Евгения Лазаревна вспыхнула, попыталась взглядом призвать Глазунью к порядку, но та ответила презрительной ухмылкой, после чего экс-жена уставилась на мою мать, которая на мгновенье нахмурилась, соображая, что к чему, и вдруг покраснела. Она, возможно, и раньше догадывалась о любвеобильности Папы Шкуры, но теперь своими глазами увидела не только бывшую жену, но и еще одну любовницу, которая явно не собиралась уступать сопернице.
Этот стремительный обмен взглядами поразил меня не меньше, чем палец Дидима, который Шаша взяла в рот.
Шкуратов-старший постучал вилкой по стеклу, встал и заговорил:
– Поэт назвал Христа словом в слове. Понятно, что речь идет о том самом слове, которое останавливает битвы и наполняет сердца любовью. В память об этом слове всемогущий Господь даровал людям речь, чтобы они всю жизнь стремились выразить нечто такое, что их объединяло бы, вело к мечте, к идеалу. Дар вещего слова дан немногим. И мы принадлежим к этим немногим. Нет, мы не владеем самим драгоценным даром, но мы неустанно служим у алтаря, где он может родиться. С Рождеством Христовым, мои дорогие!
Все встали и выпили, но я слышал, как Дидим сказал себе под нос: «Вот бля…»
Девушка из Нагасаки
1984
– Ну что ж, – сказал Дидим, когда мы вышли во двор покурить, – ты избрал верную тактику: молчал, приценивался, взвешивал, а заодно влюбился в парочку красавиц…

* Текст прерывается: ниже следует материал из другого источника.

-- ==== Sys2Proof/Tests/Slice0.lean ====
section
/-! SUPPORT. Tests: ill-formed commands, the worked examples of the spec, and for every obligation states and operands that
meet its hypotheses. -/

set_option Elab.async false

namespace Sys2Proof.Tests

open Sys2Proof.Machine

/-! ### Small states -/

def rq (kind : Nat) (body : List Byte) : Request := { kind := byte kind, tag := 7, body := body }

/-- A VALID header with cues 10 and 20 in list 1. -/
def header : Header := { valid := true, title := [], dir := ⟨[(10, ⟨[], 2⟩), (20, ⟨[65], 1⟩)], [], [], []⟩ }

/-- A leader past its start-up: banks A and C VALID, B and D BLANK, A active, every group in the access mask. -/
def lead : State :=
  { State.reset with
    ctl := { StoreCtl.reset with
      ram := ⟨header, .blank, header, .blank⟩, proj := ⟨header, .blank, header, .blank⟩, op := none, startUp := none }
    link := { ConsoleLink.reset with mask := ⟨true, true, true, true, true⟩ }
    bank := { active := some 0, change := none, resident := some 0, decided := true }
    cas := { Cascade.reset with role := .leader } }

def fol : State := { lead with cas := { lead.cas with role := .follower, stage := some 1 } }
def halted : State := { lead with sup := { lead.sup with halted := true } }
def noShow : State := { lead with bank := { lead.bank with active := none } }

/-- A request at the head of a port's queue. -/
def ask (s : State) (p : PortId) (kind : Nat) (body : List Byte) : State :=
  s.setPort p { s.port p with requests := [rq kind body] }

def desk (kind : Nat) (body : List Byte) : State := ask lead .console kind body

def withOp (s : State) (op : StoreOp) : State := { s with ctl := { s.ctl with op := some op } }
def withQueue (s : State) (q : List WriteEntry) : State := { s with ctl := { s.ctl with queue := q } }
def withPb (s : State) (p : PbId) (x : Playback) : State := s.setPb p x
def withSlots (s : State) (l : List Slot) : State := { s with slots := l }
def withFaults (s : State) (l : List CircuitFault) : State := { s with outp := { s.outp with faults := l } }
def withParks (s : State) (l : List Park) : State := { s with merge := { s.merge with parks := l } }
def withChange (s : State) (c : Change) : State := { s with bank := { s.bank with change := some c } }

def write (kind : WriteKind) (bank : Option Bank) : WriteEntry :=
  { kind := kind, bank := bank, req := ⟨.console, 7, 0x22⟩, status := .ok, doomed := none }

def eight : List WriteEntry := List.replicate 8 (write (.bankTitle []) (some 0))

def cue (n : Nat) (levels : List (Nat × Nat)) : Cue :=
  { number := n, label := [], up := 10, down := none, upDelay := 0, downDelay := 0, follow := none, link := none,
    block := false, levels := levels }

def slot (n : Nat) (p : PbId) (up down upDelay downDelay elapsed : Nat) (moves : List Move) : Slot :=
  { number := n, playback := p, kind := .cue, cue := some 10, up := up, down := down, upDelay := upDelay,
    downDelay := downDelay, elapsed := elapsed, paused := false, moves := moves }

/-- 48 slots of playback 4, each of one move. -/
def fullSlots : List Slot := (List.range 48).map (fun i => slot (i + 1) 3 100 100 0 0 0 [⟨i + 1, 0, 500⟩])

def ready (n : Nat) (levels : List (Nat × Nat)) : Standby := .ready 0 0 .order (cue n levels)

def loading (dark waiting : Bool) (position : Nat) (owed : Option Byte) : Change :=
  { target := 2, dark := dark, position := position, owed := owed, waiting := waiting, darkSteps := 0 }

def minor : EngineFault :=
  { kind := .stageLost, critical := false, value := 1, playback := none, cue := none, bank := none, stage := some 1,
    time := 5 }

def critical : EngineFault := { minor with kind := .standbyCheck, critical := true }

def report (n : Nat) (urgent : Bool) : Report := { kind := 0xE1, urgent := urgent, time := n, fields := [] }

/-- The reply a port has begun to send after a command. -/
def replied (c : Instr) (s : State) (p : PortId) : Option (Status × List Byte) :=
  match exec c s with
  | .next t => match (t.port p).sending with
    | some (.reply r) => some (r.status, r.fields)
    | _ => none
  | _ => none

/-- The state after a command. -/
def after (c : Instr) (s : State) : State :=
  match exec c s with
  | .next t => t
  | _ => s

/-- A command that is not well-formed, and what it leaves of a state is that state. -/
def passesOver (c : Instr) (s : State) : Bool :=
  !c.wf && match exec c s with
    | .next t => t = s
    | _ => false

/-- A value with its check value, as a write leaves it in the store. -/
def kept (item : HouseItem) : Checked HouseItem := .seal HouseItem.bytes item
def keptSegment (m : Assoc PatchEntry) : Option (Checked (Assoc PatchEntry)) := some (.seal segmentBytes m)

/-- The request at the head of a port's queue with the rest empty, on a part that is no follower, the port being allowed
the group: the hypotheses most statements about requests share. -/
def Asked (s : State) (p : PortId) (code : Nat) (g : Group) (body : List Byte) : Prop :=
  s.Head p code (rq code body) [] ∧ s.MayUse p g

theorem asked (s : State) (p : PortId) (code : Nat) (g : Group) (body : List Byte) (h : (s.port p).owed = 0)
    (hm : p = .console ∨ s.link.mask.holds g = true) (hf : s.isFollower = false) :
    Asked (ask s p code body) p code g body := by
  cases p <;> refine ⟨⟨rfl, rfl, ?_⟩, ?_, hf⟩ <;> first | exact hm | (show (State.port s _).owed < 13; omega)

/-- A request of the console on the leader of these tests. -/
theorem asked_desk (code : Nat) (g : Group) (body : List Byte) : Asked (desk code body) .console code g body :=
  asked _ _ _ _ _ rfl (.inl rfl) (by decide)

/-! ### Ill-formed commands -/

def badUp (stage : Nat) (lines : List LineReport) (events : List CircuitEvent) : UpFrame :=
  { stage := stage, orphan := false, leaderLost := false, gen := 1, lines := lines, events := events }

def stageFrame (target hop : Nat) (levels : List Nat) : StageFrame :=
  { target := target, hop := hop, seq := 3, blend := 0, policy := .safe, gen := 1, levels := levels }

def setupFrame (target gen : Nat) (house : List Nat) (safe : List (Nat × Nat)) : SetupFrame :=
  { target := target, hop := 0, gen := gen, lines := List.replicate 6 defaultLine, safeFade := 30, policy := .safe,
    lamp := 100, house := house, safe := safe }

theorem test_frame_body_too_long :
    let c : Instr := .frameReceived .console 1 0 (List.replicate 1025 0)
    c.wf = false ∧ (after c lead).con.requests = [] ∧ (after c lead).con.errors = 1 := by decide +kernel

theorem test_units_the_part_lacks : passesOver (.followExpiry 0) lead = true ∧ passesOver (.followExpiry 5) lead = true
    ∧ passesOver (.lineClockExpiry 0) lead = true ∧ passesOver (.lineClockExpiry 7) lead = true
    ∧ passesOver (.returnFrame 7 true []) lead = true ∧ passesOver (.contactChange 0 true) lead = true
    ∧ passesOver (.debounceExpiry 5) lead = true ∧ passesOver (.stageLost 0) lead = true
    ∧ passesOver (.stageLost 4) lead = true := by decide +kernel

/-- The form and value checks of a stage frame; one that does not fit its form is a frame error. -/
theorem test_stage_frame_ill_formed : (stageFrame 4 0 (List.replicate 576 0)).wf = false
    ∧ (stageFrame 1 0 (List.replicate 575 0)).fits = false ∧ (stageFrame 1 0 (List.replicate 576 65536)).fits = false
    ∧ (stageFrame 1 256 (List.replicate 576 0)).fits = false ∧ (stageFrame 1 0 (List.replicate 576 0)).wf = true
    ∧ { stageFrame 1 0 (List.replicate 576 0) with blend := 1001 }.wf = false
    ∧ (after (.stageFrame (stageFrame 1 256 (List.replicate 576 0))) fol).cas.dinErrors = 1
    ∧ (after (.stageFrame (stageFrame 4 0 (List.replicate 576 0))) fol).wire.length = 1 := by decide +kernel

/-- The form and value checks of a setup frame; a value outside its range is a free value where the part takes it. -/
theorem test_setup_frame_ill_formed : (setupFrame 0 1 [] []).wf = false ∧ (setupFrame 1 0 [] []).wf = false
    ∧ (setupFrame 1 1 [5, 5] []).wf = false ∧ (setupFrame 1 1 [577] []).wf = false
    ∧ (setupFrame 1 1 [] [(2, 1001)]).wf = false ∧ (setupFrame 1 1 [5, 6] [(2, 1000)]).wf = true
    ∧ (setupFrame 1 1 [65536] []).fits = false
    ∧ (after (.setupFrame (setupFrame 1 5 [577] [])) fol).cas.genHeld = 5 := by decide +kernel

– Ну уж, – возразил я, – у меня своих достаточно…
– Охотно верю! Но годятся ли они в подметки нашим?
Я хмыкнул.
Во дворе мы были вдвоем. Папа Шкура и Елизавета Андреевна уединились в кабинете, прихватив с собой бутылку виски, майор, так ни разу за вечер и не открывший рта, неловко откланялся, Евгения Лазаревна уехала на черной «Волге», Марго отвели во флигель – она рано ложилась спать, Глазунья на пару с миловидной толстушкой Шуреттой, призванной в помощь из Левой Жизни, убирала грязную посуду, остальные спустились в подвал, где предполагалось продолжение вечеринки.
– Не знаю, готов ли ты к встрече с отцом, – начал Дидим, – но не отвергай его с порога. Он, конечно, тот еще фрукт. Левые бабы, левые дети, снова бабы… а если начинает Ленина цитировать к месту и не к месту, так хоть святых выноси. «В трудные минуты я снимаю с полки любимый том Ленина…» – Дидим поморщился. – Добрый, умный, классный, но все его убеждения можно описать одной фразой: что-то должно измениться, чтобы всё оставалось по-прежнему. А еще любит цитировать Ратенау: «Если эпоха, в которую мы живем, сурова, мы тем более должны ее любить, пронизывать ее своей любовью до тех пор, пока не сдвинется тяжелая масса материи, скрывающей существующий с ее обратной стороны свет». Это, конечно, мысли неглупого человека об исторической природе власти и общества в Европе, но для Папы Шкуры – это оправдание существующего порядка вещей. Как видишь, в этом смысле он – типичный представитель дикого племени советской интеллигенции…
– А ты?
– Ага, – сказал Дидим, – зубы у тебя есть. А я… когда умер Брежнев, я бросал курить. Вот со дня на день отдаст концы Андропов – снова попытаюсь бросить. На смену ему придет очередной персонаж из очереди в морг, и снова буду бросать… так вся жизнь и пройдет, превратится в прах при трении о другие бессмысленные жизни… – Он вдруг подался ко мне. – А я хочу игры! Настоящей, без дураков. Не этой свирепой и безмозглой серьезности, а – игры! И чтобы результат игры зависел только от меня, а не от куклы, гниющей в Мавзолее! Я молод, умен, владею даром речи, любим, здоров, дерзок, как сатана, предусмотрителен, как ангел, я хочу игры, полета… не жвачки, «мальборо», «ливайса» и «роллс-ройса» – на это плевать, оно само придет, мой выигрыш – дело… – Он говорил почти бесстрастно, лишь иногда поигрывая интонацией. – Андропов растормошил народ, надежды какие-то появились, разговоры пошли, – но, думаю, ничего не будет. Здесь – нет. Здесь даже неандертальцы не жили, потому что жизнь здесь – невозможна…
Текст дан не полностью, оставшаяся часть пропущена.